# [Neubeginn - Allianz] Die Nebelwandler suchen DICH!



## dude89 (3. Juli 2011)

_... Es wird dunkel... Nebel zieht auf... dich fröstelt... irgend etwas ist da draußen... es kommt näher... du spürst seinen Atem in deinem Nacken... du merkst gar nicht, wie es dich in die Anderswelt zieht... es gibt nur noch dich und den Nebel..._

*Die Nebelwandler suchen Dich!*

Unsere neuformierte Gilde sucht tapfere Mitstreiter, die sich nicht im Dunkeln verlaufen und keine Angst vor geheimnisvollen und gefährlichen Orten haben.

Noch sind wir nur zu fünft, doch das kann sich schnell ändern, denn wenn es dunkel wird, dann kommt er - der Nebel!


Was suchen wir?

Wir suchen Leute, die bereit für einen Neuanfang sind, denn wir wollen mit neuen Chars komplett bei Null beginnen. Geleitet wird die Gilde von einem erfahrenen Spieler, der uns sicher durch die verschlungenen Pfade der World of Warcraft mit ihren Dungeons, Raids, Schlachtfeldern, Arenen und allen sonstigen Gefahren bringt.

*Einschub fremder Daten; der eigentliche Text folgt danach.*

-- ==== Sys2Proof/Certificates/Slice0/Obligations.lean ====
section
/-! DEFINITION. The statements for the provers, each from the numbered rules of spec/. A statement that gives a whole
next state names every field that changes; every other field, each buffer cell among them, is as before. -/

open Sys2Proof Sys2Proof.Machine

/-! ## Command words (30_encoding.md) -/

/-- Every well-formed command decodes from its word, and a word decodes only to the command whose word it is: no bit of
an encoding is dropped (30_encoding.md section 4, the last sentence after the decoding procedure). -/
def Obligations.DecodeInvertsEncode : Prop :=
  (∀ i : Instr, i.wf = true → decode (encode i) = .ok i) ∧
  (∀ (w : Word) (i : Instr), decode w = .ok i → i.wf = true ∧ encode i = w)

/-- R97: a word is illegal exactly when OPC is 0xC..0xF, or a must-be-zero bit of its row is 1, or an operand is outside
its domain; such a word is accepted like any other and its execution changes nothing but the completion registers; only
the word 0 is a NOP. -/
def Obligations.IllegalWordsAreTheseAndOnlyComplete : Prop :=
  (∀ w : Word, (∃ e, decode w = .error e) ↔
    12 ≤ (w >>> 28).toNat ∨
    (∃ m : Mnemonic, w >>> 28 = (rowOf m).bits >>> 28 ∧ w &&& (rowOf m).mask ≠ (rowOf m).bits) ∨
    ((w >>> 28 = 7#32 ∨ w >>> 28 = 8#32) ∧ ¬ (2 ≤ (w.extractLsb' 16 9).toNat ∧ (w.extractLsb' 16 9).toNat ≤ 256)) ∨
    (w >>> 28 = 9#32 ∧ 93 < (w.extractLsb' 16 9).toNat)) ∧
  (∀ (w : Word) (s : State), s.cmdr = none →
    hostAccess (.writeReg 0 w) s = .next { s with cmdr := some w, done := false, err := .ok }) ∧
  (∀ (w : Word) (e : Illegal) (s : State), decode w = .error e → s.cmdr = some w → s.engineTurn = true →
    step s = .next { s with err := .illegalCommand, errchar := 0, errpos := 0, done := true, cmdr := none }) ∧
  (∀ w : Word, decode w = .ok .nop ↔ w = 0#32)

/-- A few words of 30_encoding.md R100 and of 95_test_vectors.md section 2.1 decode to the commands they stand for. -/
def Obligations.SampleWordsDecode : Prop :=
  decode 0x00000000#32 = .ok .nop ∧ decode 0x1000005E#32 = .ok (.enc 94) ∧ decode 0x2000000A#32 = .ok (.dec 10) ∧
  decode 0x30000000#32 = .ok .ldb ∧ decode 0x40000003#32 = .ok (.stb 3) ∧ decode 0x5000000A#32 = .ok (.ldd 10) ∧
  decode 0x6000005E#32 = .ok (.std 94) ∧ decode 0x71000048#32 = .ok (.muladd 256 0x48) ∧
  decode 0x805E0000#32 = .ok (.divmod 94) ∧ decode 0x905D0000#32 = .ok (.sym 93) ∧
  decode 0xA0610010#32 = .ok (.dig 0x61 16) ∧ decode 0xB0000000#32 = .ok .clr

/-! ## Commands (40_alphabet.md to 44_control.md) -/

/-- R215: NOP completes and changes nothing else; a word with OPC = 0 and any other bit set is illegal. -/
def Obligations.NopOnlyCompletes : Prop :=
  (∀ s : State, exec .nop s =
    .next { s with err := .ok, errchar := 0, errpos := 0, done := true, cmdr := none }) ∧
  encode .nop = 0x00000000#32 ∧
  (∀ w : Word, w >>> 28 = 0#32 → ((∃ e, decode w = .error e) ↔ w ≠ 0#32))

/-- R171: CLR leaves ACC = 0, so Z = 1, and nothing else changes but the completion registers. -/
def Obligations.ClrZeroesAcc : Prop :=
  (∀ s : State, exec .clr s =
    .next { s with acc := 0, err := .ok, errchar := 0, errpos := 0, done := true, cmdr := none }) ∧
  (∀ s t : State, exec .clr s = .next t → t.zero = true) ∧
  encode .clr = 0xB0000000#32

/-- R172: MULADD computes ACC·m + a for every legal radix and every addend, and Z afterwards is 1 iff the old ACC and `a`
are 0; with a radix outside 2..256, or a must-be-zero bit set, it is an illegal command and ACC is unchanged. -/
def Obligations.MuladdMultipliesAndAdds : Prop :=
  (∀ (s : State) (m : BitVec 9) (a : BitVec 8), 2 ≤ m.toNat → m.toNat ≤ 256 →
    exec (.muladd m a) s = .next { s with
      acc := s.acc * m.toNat + a.toNat, err := .ok, errchar := 0, errpos := 0, done := true, cmdr := none }) ∧
  (∀ (s t : State) (m : BitVec 9) (a : BitVec 8), 2 ≤ m.toNat → m.toNat ≤ 256 → exec (.muladd m a) s = .next t →
    (t.zero = true ↔ s.acc = 0 ∧ a = 0)) ∧
  (∀ (s : State) (m : BitVec 9) (a : BitVec 8), m.toNat < 2 ∨ 256 < m.toNat →
    exec (.muladd m a) s =
      .next { s with err := .illegalCommand, errchar := 0, errpos := 0, done := true, cmdr := none }) ∧
  (∀ (m : BitVec 9) (a : BitVec 8),
    encode (.muladd m a) = BitVec.ofNat 32 (0x70000000 + m.toNat * 0x10000 + a.toNat)) ∧
  (∀ w : Word, w >>> 28 = 7#32 → ((∃ e, decode w = .error e) ↔
    w &&& 0x0E00FF00#32 ≠ 0#32 ∨ (w.extractLsb' 16 9).toNat < 2 ∨ 256 < (w.extractLsb' 16 9).toNat))

/-- R173: DIVMOD puts ACC mod d in RES, where it fits, and ACC div d in ACC, and Z afterwards is 1 iff the old ACC was
below d; with a radix outside 2..256, or a must-be-zero bit set, it is an illegal command and ACC and RES are
unchanged. -/
def Obligations.DivmodDividesBySmall : Prop :=
  (∀ (s : State) (d : BitVec 9), 2 ≤ d.toNat → d.toNat ≤ 256 →
    exec (.divmod d) s = .next { s with
      res := BitVec.ofNat 8 (s.acc % d.toNat), acc := s.acc / d.toNat,
      err := .ok, errchar := 0, errpos := 0, done := true, cmdr := none }) ∧
  (∀ (s t : State) (d : BitVec 9), 2 ≤ d.toNat → d.toNat ≤ 256 → exec (.divmod d) s = .next t →
    s.acc = t.acc * d.toNat + t.res.toNat ∧ t.res.toNat < d.toNat ∧ (t.zero = true ↔ s.acc < d.toNat)) ∧
  (∀ (s : State) (d : BitVec 9), d.toNat < 2 ∨ 256 < d.toNat →
    exec (.divmod d) s =
      .next { s with err := .illegalCommand, errchar := 0, errpos := 0, done := true, cmdr := none }) ∧
  (∀ d : BitVec 9, encode (.divmod d) = BitVec.ofNat 32 (0x80000000 + d.toNat * 0x10000)) ∧
  (∀ w : Word, w >>> 28 = 8#32 → ((∃ e, decode w = .error e) ↔
    w &&& 0x0E00FFFF#32 ≠ 0#32 ∨ (w.extractLsb' 16 9).toNat < 2 ∨ 256 < (w.extractLsb' 16 9).toNat))

/-- R174: LDB leaves in ACC the value of the input bytes in radix 256, 0 for no input; for an input the host has written
(93_implementation_defined.md U1). -/
def Obligations.LdbLoadsPositionalValue : Prop :=
  (∀ s : State, s.InputWritten → exec .ldb s = .next { s with
    acc := positional 256 (s.input.map (·.toNat)), err := .ok, errchar := 0, errpos := 0, done := true, cmdr := none }) ∧
  encode .ldb = 0x30000000#32

/-- R175: STB writes the bytes of ACC, most significant first, padded with zero bytes to at least `min_length` and never
truncated, sets OLEN to the length and leaves ACC = 0; for every output that fits. -/
def Obligations.StbStoresPaddedBytes : Prop :=
  (∀ (s : State) (m : BitVec 16), max m.toNat (bigEndian 256 s.acc).length ≤ s.cfg.outputLimit →
    exec (.stb m) s = .next { s with
      acc := 0,
      obuf := cellsFrom 0 (List.replicate (m.toNat - (bigEndian 256 s.acc).length) 0 ++
        (bigEndian 256 s.acc).map (BitVec.ofNat 8)),
      olen := BitVec.ofNat 32 (max m.toNat (bigEndian 256 s.acc).length),
      err := .ok, errchar := 0, errpos := 0, done := true, cmdr := none }) ∧
  (∀ m : BitVec 16, encode (.stb m) = BitVec.ofNat 32 (0x40000000 + m.toNat))

/-- R176: LDD with a base outside 2..94 completes with InvalidBase; with digits all below the base it leaves their value
in ACC; otherwise it reports the lowest-indexed element that is not, and leaves ACC = 0; for an input the host has written
(93_implementation_defined.md U1). -/
def Obligations.LddLoadsDigitsOrReportsFirstBad : Prop :=
  (∀ (s : State) (n : BitVec 16), n.toNat < 2 ∨ 94 < n.toNat → exec (.ldd n) s =
    .next { s with err := .invalidBase, errchar := 0, errpos := 0, done := true, cmdr := none }) ∧
  (∀ (s : State) (n : BitVec 16), s.InputWritten → 2 ≤ n.toNat → n.toNat ≤ 94 → (∀ d ∈ s.input, d.toNat < n.toNat) →
    exec (.ldd n) s = .next { s with
      acc := positional n.toNat (s.input.map (·.toNat)), err := .ok, errchar := 0, errpos := 0, done := true,
      cmdr := none }) ∧
  (∀ (s : State) (n : BitVec 16) (k : Nat) (d : Byte), s.InputWritten → 2 ≤ n.toNat → n.toNat ≤ 94 →
    s.input[k]? = some d → n.toNat ≤ d.toNat → (∀ j < k, ∀ x ∈ s.input[j]?, x.toNat < n.toNat) →
    exec (.ldd n) s = .next { s with
      acc := 0, err := .invalidDigit, errchar := d, errpos := BitVec.ofNat 32 k, done := true, cmdr := none }) ∧
  (∀ n : BitVec 16, encode (.ldd n) = BitVec.ofNat 32 (0x50000000 + n.toNat))

/-- R177: STD with a base outside 2..94 completes with InvalidBase and no output; otherwise it writes the digits of ACC,
most significant first, none for 0, sets OLEN and leaves ACC = 0; for every output that fits. -/
def Obligations.StdStoresDigits : Prop :=
  (∀ (s : State) (n : BitVec 16), n.toNat < 2 ∨ 94 < n.toNat → exec (.std n) s =
    .next { s with
      obuf := [], olen := 0, err := .invalidBase, errchar := 0, errpos := 0, done := true, cmdr := none }) ∧
  (∀ (s : State) (n : BitVec 16), 2 ≤ n.toNat → n.toNat ≤ 94 →
    (bigEndian n.toNat s.acc).length ≤ s.cfg.outputLimit →
    exec (.std n) s = .next { s with
      acc := 0, obuf := cellsFrom 0 ((bigEndian n.toNat s.acc).map (BitVec.ofNat 8)),
      olen := BitVec.ofNat 32 (bigEndian n.toNat s.acc).length,
      err := .ok, errchar := 0, errpos := 0, done := true, cmdr := none }) ∧
  (∀ n : BitVec 16, encode (.std n) = BitVec.ofNat 32 (0x60000000 + n.toNat))

/-- R125: SYM puts ALPHA[digit] in RES for a digit 0..93; a digit above 93 is an illegal command, RES unchanged. -/
def Obligations.SymLooksUpSymbol : Prop :=
  (∀ (s : State) (d : BitVec 9), d.toNat ≤ 93 → exec (.sym d) s = .next { s with
    res := s.cfg.alpha.getD d.toNat 0, err := .ok, errchar := 0, errpos := 0, done := true, cmdr := none }) ∧
  (∀ (s : State) (d : BitVec 9), 93 < d.toNat → exec (.sym d) s =
    .next { s with err := .illegalCommand, errchar := 0, errpos := 0, done := true, cmdr := none }) ∧
  (∀ d : BitVec 9, encode (.sym d) = BitVec.ofNat 32 (0x90000000 + d.toNat * 0x10000))

/-- R126: DIG checks the base first, whatever the character is; then it puts in RES the index of a character among the
first `base` symbols, and reports any other character with position 0, RES unchanged. -/
def Obligations.DigLooksUpDigit : Prop :=
  (∀ (s : State) (c : BitVec 8) (b : BitVec 16), b.toNat < 2 ∨ 94 < b.toNat → exec (.dig c b) s =
    .next { s with err := .invalidBase, errchar := 0, errpos := 0, done := true, cmdr := none }) ∧
  (∀ (s : State) (c : BitVec 8) (b : BitVec 16), 2 ≤ b.toNat → b.toNat ≤ 94 → c ∈ s.cfg.alpha.take b.toNat →
    exec (.dig c b) s = .next { s with
      res := BitVec.ofNat 8 (s.cfg.alpha.idxOf c), err := .ok, errchar := 0, errpos := 0, done := true,
      cmdr := none }) ∧
  (∀ (s : State) (c : BitVec 8) (b : BitVec 16), 2 ≤ b.toNat → b.toNat ≤ 94 → c ∉ s.cfg.alpha.take b.toNat →
    exec (.dig c b) s =
      .next { s with err := .invalidCharacter, errchar := c, errpos := 0, done := true, cmdr := none }) ∧
  (∀ (c : BitVec 8) (b : BitVec 16),
    encode (.dig c b) = BitVec.ofNat 32 (0xA0000000 + c.toNat * 0x10000 + b.toNat))

/-- R141: ENC with a base outside 2..94 completes with InvalidBase, no output and ACC unchanged; otherwise it writes one
zero symbol per leading zero byte and the symbols of the digits of the rest's value, sets OLEN and leaves ACC = 0; for
every input the host has written (93_implementation_defined.md U1) and every output that fits. -/
def Obligations.EncEncodesInput : Prop :=
  (∀ (s : State) (b : BitVec 16), b.toNat < 2 ∨ 94 < b.toNat → exec (.enc b) s =
    .next { s with
      obuf := [], olen := 0, err := .invalidBase, errchar := 0, errpos := 0, done := true, cmdr := none }) ∧
  (∀ (s : State) (b : BitVec 16), s.InputWritten → 2 ≤ b.toNat → b.toNat ≤ 94 →
    (encoded s.cfg.alpha b.toNat s.input).length ≤ s.cfg.outputLimit →
    exec (.enc b) s = .next { s with
      acc := 0, obuf := cellsFrom 0 (encoded s.cfg.alpha b.toNat s.input),
      olen := BitVec.ofNat 32 (encoded s.cfg.alpha b.toNat s.input).length,
      err := .ok, errchar := 0, errpos := 0, done := true, cmdr := none }) ∧
  (∀ b : BitVec 16, encode (.enc b) = BitVec.ofNat 32 (0x10000000 + b.toNat))

/-- R156: DEC with a base outside 2..94 completes with InvalidBase, no output and ACC unchanged; with an element that is
none of the first `base` symbols it reports the lowest-indexed one, leaves no output and ACC = 0; otherwise it writes one
zero byte per leading zero symbol and the bytes of the value, sets OLEN and leaves ACC = 0; for every input the
host has written (93_implementation_defined.md U1) and every output that fits. -/
def Obligations.DecDecodesOrReportsFirstBad : Prop :=
  (∀ (s : State) (b : BitVec 16), b.toNat < 2 ∨ 94 < b.toNat → exec (.dec b) s =
    .next { s with
      obuf := [], olen := 0, err := .invalidBase, errchar := 0, errpos := 0, done := true, cmdr := none }) ∧
  (∀ (s : State) (b : BitVec 16) (k : Nat) (c : Byte), s.InputWritten → 2 ≤ b.toNat → b.toNat ≤ 94 →
    s.input[k]? = some c → c ∉ s.cfg.alpha.take b.toNat →
    (∀ j < k, ∀ x ∈ s.input[j]?, x ∈ s.cfg.alpha.take b.toNat) →
    exec (.dec b) s = .next { s with
      acc := 0, obuf := [], olen := 0, err := .invalidCharacter, errchar := c, errpos := BitVec.ofNat 32 k,
      done := true, cmdr := none }) ∧
  (∀ (s : State) (b : BitVec 16), s.InputWritten → 2 ≤ b.toNat → b.toNat ≤ 94 →
    (∀ c ∈ s.input, c ∈ s.cfg.alpha.take b.toNat) →
    (decoded s.cfg.alpha b.toNat s.input).length ≤ s.cfg.outputLimit →
    exec (.dec b) s = .next { s with
      acc := 0, obuf := cellsFrom 0 (decoded s.cfg.alpha b.toNat s.input),
      olen := BitVec.ofNat 32 (decoded s.cfg.alpha b.toNat s.input).length,
      err := .ok, errchar := 0, errpos := 0, done := true, cmdr := none }) ∧
  (∀ b : BitVec 16, encode (.dec b) = BitVec.ofNat 32 (0x20000000 + b.toNat))

/-- R143 and R159: with no input, ENC and DEC of a legal base complete with no output, and of an illegal base with
InvalidBase. -/
def Obligations.EmptyInputGivesEmptyOutput : Prop :=
  ∀ (s : State) (b : BitVec 16) (i : Instr), s.ilen = 0 → (i = .enc b ∨ i = .dec b) →
    (2 ≤ b.toNat → b.toNat ≤ 94 → exec i s = .next { s with
      acc := 0, obuf := [], olen := 0, err := .ok, errchar := 0, errpos := 0, done := true, cmdr := none }) ∧
    (b.toNat < 2 ∨ 94 < b.toNat → exec i s = .next { s with
      obuf := [], olen := 0, err := .invalidBase, errchar := 0, errpos := 0, done := true, cmdr := none })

Wir suchen Mitstreiter ab 18 für eine tolle Zeit beim Leveln und später entspannte, aber erfolgsorientierte Raids. Dabei legen wir großes Augenmerk auf einen konzentrierten Spielablauf. TS ist bei unseren Raids Pflicht, genauso wie Engagement, Ausdauer, Lernbereitschaft und Spaß am spielen.
Aber wir suchen natürlich auch außerhalb der Raids aufgeweckte Leute, denn die Gilde wird sich keineswegs nur aufs raiden beschränken. Über Vorschläge für sonstige AKtivitäten freuen wir uns sehr ;-)


Womit können wir euch (in den Nebel) locken?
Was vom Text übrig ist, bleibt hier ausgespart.